Opportunities and Way Forward 

1. Noncommercial research activities. Unlike other clinical trials on a pharmaceutical product, there are very limited chances of trials getting successful on receiving license for market, sponsors may not be much interested taking such a challenge. Only a researcher organization with multiple collaboration should conduct such trials overlooking cost - benefit analysis of such research projects. 

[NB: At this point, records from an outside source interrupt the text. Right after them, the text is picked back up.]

-- ==== Sys2Proof/Tests/Slice0.lean ====
section
/-! SUPPORT. Tests: ill-formed commands that the check refuses, the check values of the three CRCs, small states
that meet the hypotheses of each obligation clause by clause, and a few steps on them. -/

namespace Sys2Proof.Tests

open Sys2Proof Sys2Proof.Machine

-- One kernel evaluation at a time: each would otherwise hold a thread while it waits for the others.
set_option Elab.async false

/-! ### Well-formedness: each check refuses an ill-formed command -/

theorem test_refusesReadInsideAWord : (Instr.upstreamRead .a 2#24 false false).wellFormed = false := by
  decide

theorem test_refusesWriteInsideAWord :
    (Instr.upstreamWrite .a 5#24 (.single ⟨0, 0⟩) false).wellFormed = false := by decide

theorem test_refusesWindowOffsetInsideAWord :
    (Instr.zewWrite .b 7#16 (.single ⟨0, 0⟩) false).wellFormed = false := by decide

theorem test_acceptsWordAddresses :
    (Instr.upstreamRead .a 0xFFFFFC#24 true false).wellFormed = true
      ∧ (Instr.zewWrite .b 0xFFFC#16 (.single ⟨0, 0⟩) false).wellFormed = true := by decide

/-! ### Checks over bytes: the check values of 12 section 12.8's algorithms on "123456789" -/

/-- The bytes of "123456789". -/
def digits : List Byte := [0x31, 0x32, 0x33, 0x34, 0x35, 0x36, 0x37, 0x38, 0x39]

theorem test_crc32 : ~~~(digits.foldl crc32Byte crc32Init) = 0xCBF43926#32 := by decide +kernel

theorem test_crc16 : crc16 digits = 0x29B1#16 := by decide +kernel

theorem test_crc8 : crc8 digits = 0xF4#8 := by decide +kernel

/-! ### States -/

/-- A region map in 2 MiB, clear of DESC. -/
def map : Regions :=
  ⟨⟨0x10000, 0x10600⟩, ⟨0x20000, 0x20100⟩, ⟨0x40000, 0x40400⟩, ⟨0x110000, 0x118000⟩,
   ⟨0x100000, 0x108000⟩, ⟨0x108000, 0x110000⟩, ⟨0x50000, 0x50200⟩, ⟨0x60000, 0x60400⟩⟩

/-- Parameters with eight capable slots and a ring of 64 records. -/
def par : Params :=
  { Params.none with
    slots := Vector.replicate 8 ⟨true, 150, 300, 40, 3⟩
    trays := Vector.replicate 4 ⟨12000, 100, 0x0F⟩, mods := Vector.replicate 4 ⟨2000, 0x20⟩
    ringCapacity := 64, zoneLimit := 64, memberLimit := 1024, heartbeatTicks := 300
    spinUpTicks := 30, derateTicks := 500, pollTicks := 100, critical := 70, warn := 60 }

/-- SUPERVISING, side A master, side B eligible, every slot present, no alarm. -/
def live : State :=
  let s := State.reset.setPins { Pins.reset with runA := true, runB := true, slotPres := 0xFF }
  let s := s.setLdr { Loader.powerOn with op := .supervising, tvalid := true }
  let s := (s.setRegions map).setParams par
  let s := s.setMast ⟨some .a, 5, .running 300, .running 300, none, true⟩
  let s := s.setAlm { Alarms.powerOn with pattern := .greenSteady }
  s.setGov ({ Governor.powerOn with
    slotPresent := 0xFF, modState := Vector.replicate 4 .healthy }.recompute par)

/-- PWRUP_RESET asserted. -/
def underReset : State := State.reset.setPins { Pins.reset with inReset := true }

/-- LOADING, with the load's write not yet performed. -/
def loading : State := State.reset.setLdr { Loader.powerOn with op := .loading, awaitStart := true }

/-- `s` with an internal read of word 0, whose contents are `w`, in progress for `op`. -/
def withRead (op : Option ReadOp) (w : Word) (s : State) : State :=
  ((s.setMem (Mem.writeWord 0 w 0b1111 [])).setPort
    { s.port with current := some .twRead, owner := some .tw }).setTw
    { s.tw with read := some ⟨0, op⟩ }

/-- `s` with the entry `e` alone in the write queue and in progress on the port. -/
def withWrite (e : Entry) (s : State) : State :=
  (s.setPort { s.port with current := some (.twWrite e), owner := some .tw }).setTw
    { s.tw with queue := [e], nextId := e.id + 1 }

/-- `s` with port 5 desired ON at `speed` and effective ON, and `committed` deciwatts committed. -/
def withPortOn (speed : BitVec 2) (committed : Nat) (s : State) : State :=
  s.setGov { s.gov with
    ports := s.gov.ports.set 5 ⟨true, speed, true, .none, .pool⟩, committed := committed }

/-- `s` with the zoning unit in `op`. -/
def withZon (op : ZonState) (susp : Option ZonState) (s : State) : State :=
  s.setZon { s.zon with op := op, susp := susp }

/-- `s` with grant slot 3 as given. -/
def withSlot (g : GrantSlot) (s : State) : State :=
  s.setLic { s.lic with slots := s.lic.slots.set 3 g }

/-- `s` with rotor 2 as given. -/
def withRotor (r : Rotor) (s : State) : State :=
  s.setFan { s.fan with rotors := s.fan.rotors.set 2 r }

/-- `s` with tray 1 as given. -/
def withTray (y : Tray) (s : State) : State := s.setFan { s.fan with trays := s.fan.trays.set 1 y }

/-- `s` with module 2 as given. -/
def withModule (m : Module) (s : State) : State := s.setMdl { s.mdl with mods := s.mdl.mods.set 2 m }

/-- `s` with master side `m`. -/
def withMaster (m : Option Side) (s : State) : State := s.setMast { s.mast with master := m }

/-- `s` with the timers of both sides expired. -/
def withExpiry (eligible : Bool) (s : State) : State :=
  s.setMast { s.mast with timerA := .expired, timerB := .expired, eligible := eligible }

/-- What a next state shows. -/
def seen {α : Type} (f : State → α) : Host.Outcome State Fault Refusal → Option α
  | .next t => some (f t)
  | .fault _ => none
  | .refused _ => none

/-! ### What the states satisfy -/

theorem live_running : running live := ⟨rfl, rfl⟩

theorem live_classifying (d : Side) : classifying live d := ⟨live_running, rfl, by cases d <;> rfl⟩

theorem live_active : activeSide live .a := ⟨live_classifying .a, rfl⟩

theorem live_ccp (n : Fin 32) : ccpWordAt live n := by
  unfold ccpWordAt wordIn; revert n; decide +kernel

theorem live_pct : pctWordAt live 0 ∧ pctWordAt live 5 ∧ pctWordAt live 383 := by
  unfold pctWordAt wordIn; decide +kernel

theorem live_slots (k : SlotIx) : slotWordAt live k := by
  unfold slotWordAt wordIn; revert k; decide +kernel

theorem withRead_reading (op : Option ReadOp) (w : Word) (s : State) (h : s.pins.inReset = false) :
    reading (withRead op w s) op w :=
  ⟨h, rfl, rfl, 0, rfl, (Mem.readWord_writeWord 0 w (m := []) rfl).symm⟩

theorem withWrite_writing (e : Entry) (s : State) (h : s.pins.inReset = false) :
    writing (withWrite e s) e := by
  refine ⟨h, rfl, ?_⟩
  simp [withWrite, writeInProgress, currentEntry]

theorem live_imagesApart : imagesApart live := by unfold imagesApart; decide +kernel

/-- No published word lies on a bank header of `live`. -/
theorem live_stagingApart : stagingApart live := by
  intro r
  cases r with
  | port q => revert q; decide +kernel
  | ctlStatus c => cases c with
    | slot k => revert k; decide +kernel
    | _ => decide +kernel
  | ctlRefused c => cases c with
    | slot k => revert k; decide +kernel
    | _ => decide +kernel
  | tray y => revert y; decide +kernel
  | module i => revert i; decide +kernel
  | _ => decide +kernel

/-- Nor in a state with the same map and live bank. -/
theorem live_apart {t : State} (h : t.regions = live.regions) (hb : t.zon.liveBank = live.zon.liveBank) :
    stagingApart t := (stagingApart_congr h hb).mpr live_stagingApart

/-- The premises under which an event that is asked for is recorded: with an event before it and after it. -/
theorem test_eventAsked_met :
    (live.ldr.op = .supervising ∧ live.regions.evr.present = true
        ∧ live.params.kindMask.getLsbD Kind.mastership.code = false
        ∧ live.ring.producer < live.params.ringCapacity ∧ 3 < live.params.ringCapacity)
      ∧ seen (fun t => (t.ldr.op, t.regions == live.regions, t.params == live.params,
            (t.ring.seq - live.ring.seq).toNat, t.ring.producer)) (exec (.release .a 5 false) live)
          = some (.supervising, true, true, 2, 2) := by decide +kernel

/-- `live` without the licence slot area. -/
def unlicensed : State := live.setRegions { map with lsa := ⟨0x20000, 0x20000⟩ }

/-- The premises under which a record's words are found in the queue, and their bound. -/
theorem test_publishedRecords_met :
    imagesApart live ∧ imagesApart unlicensed ∧ (∀ n ≤ 16, roomFor live n) ∧ 16 < 17 :=
  ⟨live_imagesApart, by unfold imagesApart; decide +kernel, fun n h =>
    ⟨rfl, Nat.le_trans (Nat.le_of_eq (Nat.zero_add n)) h⟩, by decide⟩

/-! ### Witnesses: the queue, the resets and the lines -/

theorem test_EmptyQueueStepIsReferencePeriod_met :
    (live.pending = [] ∧ live.pins.inReset = false)
      ∧ (underReset.pending = [] ∧ underReset.pins.inReset = true) := by decide +kernel

theorem test_PowerUpResetLines_met :
    live.pins.inReset = false ∧ underReset.pins.inReset = true
      ∧ ∀ m d, Instr.tick 15 15 ≠ .pwrupResetDeassert m d :=
  ⟨rfl, rfl, fun _ _ => by simp⟩

theorem test_StrapsGiveMemorySizeAndDescriptorBase_met :
    (underReset.pins.inReset = true)
      ∧ (∃ t, exec .bypassAssert live = .next t) ∧ (∀ m d, Instr.bypassAssert ≠ .pwrupResetDeassert m d)
      ∧ ∀ m d : BitVec 2, ∃ x : Pins, x.memSel = m ∧ x.descSel = d :=
  ⟨rfl, ⟨_, rfl⟩, fun _ _ => by simp, fun m d => ⟨{ Pins.reset with memSel := m, descSel := d }, rfl, rfl⟩⟩

/-- `s` with one alarm from source 7. -/
def withAlarm (severity : Severity) (acked : Bool) (s : State) : State :=
  s.setAlm { s.alm with list := [⟨7, severity, 0, acked, .stopped⟩]
                        pattern := patternOf [⟨7, severity, 0, acked, .stopped⟩] }

theorem test_LinesFollowTheState_met :
    underReset.pins.inReset = true ∧ State.reset.ldr.op ≠ .supervising
      ∧ (∀ v k, running (withAlarm v k live)) ∧ running live
      ∧ (withAlarm .critical true live).alm.pattern = .redFlash
      ∧ (withAlarm .major false live).alm.pattern = .amberFlash
      ∧ (withAlarm .none false live).alm.pattern = .amberSteady
      ∧ live.alm.pattern = .greenSteady ∧ live.alm.list = []
      ∧ (∃ e ∈ (withAlarm .critical true live).alm.list, e.severity = .critical)
      ∧ (∃ e ∈ (withAlarm .minor false live).alm.list, e.severity ≠ .none ∧ e.acked = false)
      ∧ (∀ e ∈ (withAlarm .minor true live).alm.list, e.severity = .none ∨ e.acked = true) :=
  ⟨rfl, by decide, fun _ _ => ⟨rfl, rfl⟩, live_running, by decide +kernel⟩

/-- `s` with what the part has put on the link. -/
def withWire (w : List LinkSymbol) (s : State) : State := s.setMdl { s.mdl with wire := w }

theorem test_LinesFollowTheState_link_met :
    (withWire [] live).mdl.wire = [] ∧ live.pins.inReset = false ∧ (withWire [.start] live).mdl.wire = [.start]
      ∧ (∃ w, (withWire (linkTransaction 0x20 (.noAck 3)) live).mdl.wire = w ++ [.stop])
      ∧ (withWire [.start, .send false, .lost] live).mdl.wire = [.start, .send false] ++ [.lost]
      ∧ (lines (withWire [.start] State.reset)).link = ⟨true, false⟩ :=
  ⟨rfl, rfl, rfl, ⟨(linkTransaction 0x20 (.noAck 3)).dropLast, by decide +kernel⟩, rfl, by decide⟩

theorem test_SupplyAndFanLoadFigures_met :
    (∀ t : TrayIx, (par.trays[t]).maxWatts ≤ 300 ∧ live.gov.duty[t] ≤ 100)
      ∧ par.chassisBase ≤ 3000 ∧ (∀ k : SlotIx, (par.slots[k]).cardBase ≤ 600)
      ∧ (∀ i : ModIx, (par.mods[i]).capacity ≤ 6000)
      ∧ par.reserve + (live.gov.recompute par).fixedLoad ≤ (live.gov.recompute par).available
      ∧ (Governor.recompute par { live.gov with modState := Vector.replicate 4 .failed }).available
          < par.reserve
            + (Governor.recompute par { live.gov with modState := Vector.replicate 4 .failed }).fixedLoad
      ∧ (slotOf 47).val = 0 ∧ (slotOf 48).val = 1 ∧ (slotOf 383).val = 7 := by decide +kernel

theorem test_SupplyAndFanLoadFigures_draws_met :
    (∀ k : SlotIx, (live.params.slots[k]).shedRank ≤ 7) ∧ (∀ x : Port, draw live x ≤ 400)
      ∧ (0#2 = 0 ∨ 0#2 = 1) ∧ (3#2 = 2 ∨ 3#2 = 3) := by
  refine ⟨by decide +kernel, fun x => ?_, by decide⟩
  simp only [draw, drawAt]
  split <;> simp [live, par]

/-! ### Witnesses: accesses, drops, loads -/

theorem test_AccessesAreForwarded_met :
    (live.pins.inReset = false ∧ ∀ d, busBusy live d = false)
      ∧ (memSize live.pins ≤ (0x200000#24).toNat ∧ memSize live.pins ≤ (0xFFFFFF#24).toNat)
      ∧ ((0x1FFFFC#24).toNat % 4 = 0 ∧ (0x1FFFFC#24).toNat < memSize live.pins
          ∧ areaOf live (0x1FFFFC#24).toNat = .open)
      ∧ areaOf live (0x110000#24).toNat = .zew
      ∧ (live.setPins { live.pins with bypass := true }).pins.bypass = true
      ∧ (State.reset.ldr.op ≠ .supervising ∧ (descRegion State.reset.pins).holds 0x080000 = false) :=
  ⟨⟨rfl, fun d => (live_classifying d).2.2⟩, by decide +kernel⟩

/-- The address of word `i` of a burst at `a` (01 R4). -/
def burstAddr (a i : Nat) : Nat := a / 16 * 16 + (a % 16 / 4 + i) % 4 * 4

theorem test_AccessesAreForwarded_decided_met :
    (∀ d, classifying live d) ∧ ((0x10008#24).toNat % 4 = 0 ∧ (0x10008#24).toNat < memSize live.pins)
      ∧ areaOf live (0x10008#24).toNat ≠ .zew ∧ (areaOf live (0x110018#24).toNat = .zew ∧ live.zon.op ≠ .flipping)
      ∧ (∀ i, burstAddr 0x10008 i = (0x10008#24).toNat / 16 * 16 + ((0x10008#24).toNat % 16 / 4 + i) % 4 * 4)
      ∧ (decideWord .a (0x10008#24).toNat ⟨3, 15⟩ live).2.isSome = true
      ∧ (decideWord .b (0x10008#24).toNat ⟨3, 15⟩ live).2 = none
      ∧ ((decideWord .a (burstAddr 0x40008 0) ⟨1, 15⟩ live).2 = none
          ∧ (decideWord .a (burstAddr 0x40008 2) ⟨1, 15⟩ live).2.isSome = true)
      ∧ (∀ i < 4, (decideWord .b (burstAddr 0x10008 i) ⟨3, 15⟩ live).2 = none) :=
  ⟨live_classifying, by decide +kernel, by decide +kernel, by decide +kernel, fun _ => rfl,
    by decide +kernel⟩

/-- `live` with PCT and LSA larger than their least sizes. -/
def roomy : State := live.setRegions { map with pct := ⟨0x10000, 0x10800⟩, lsa := ⟨0x20000, 0x20200⟩ }

theorem test_AccessesAreForwarded_passing_met :
    (activeSide live .a ∧ pctWordAt live 0 ∧ pctWordAt live 383)
      ∧ ((0b1110#4).getLsbD 0 = false ∧ (0#32).getLsbD 0 = (live.gov.ports[(383 : Port)]).desired
          ∧ (0#32).extractLsb' 1 2 = (live.gov.ports[(383 : Port)]).speed)
      ∧ activeSide roomy .a
      ∧ (wordIn roomy .pct 0x10600 ∧ wordIn roomy .pct 0x107FC ∧ roomy.regions.pct.base + 1536 = 0x10600)
      ∧ (wordIn roomy .lsa 0x20100 ∧ wordIn roomy .lsa 0x201FC ∧ roomy.regions.lsa.base + 256 = 0x20100)
      ∧ (wordIn roomy .lsa 0x2000C ∧ roomy.regions.lsa.base + 4 * (8 * 0 + 3) = 0x2000C)
      ∧ (wordIn roomy .lsa 0x200FC ∧ roomy.regions.lsa.base + 4 * (8 * 7 + 7) = 0x200FC)
      ∧ ((roomy.lic.slots[(0 : SlotIx)]).state ≠ .installing ∧ (roomy.lic.slots[(7 : SlotIx)]).state ≠ .installing) := by
  refine ⟨⟨live_active, live_pct.1, live_pct.2.2⟩, by decide +kernel, ⟨⟨⟨rfl, rfl⟩, rfl, rfl⟩, rfl⟩, ?_⟩
  unfold wordIn; decide +kernel

/-- Grant slot 3 is INSTALLING. -/
def slotInstalling : State := withSlot ⟨.installing, none, 0, []⟩ live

2. Lenient regulatory obligations: if we apply the same regulatory framework with similar degree of scrutiny in rare diseases trial as we don in other exploratory / pragmatic clinical trials, there are chances of any such trial not to meet regulatory requirements. Hence, right from the pre trial implementation documents, rare disease trials should are conducted with much less of scrutiny and legal system are made easier so that such studies are promoted in the scientific era as well. 


                                                  Thank You !!!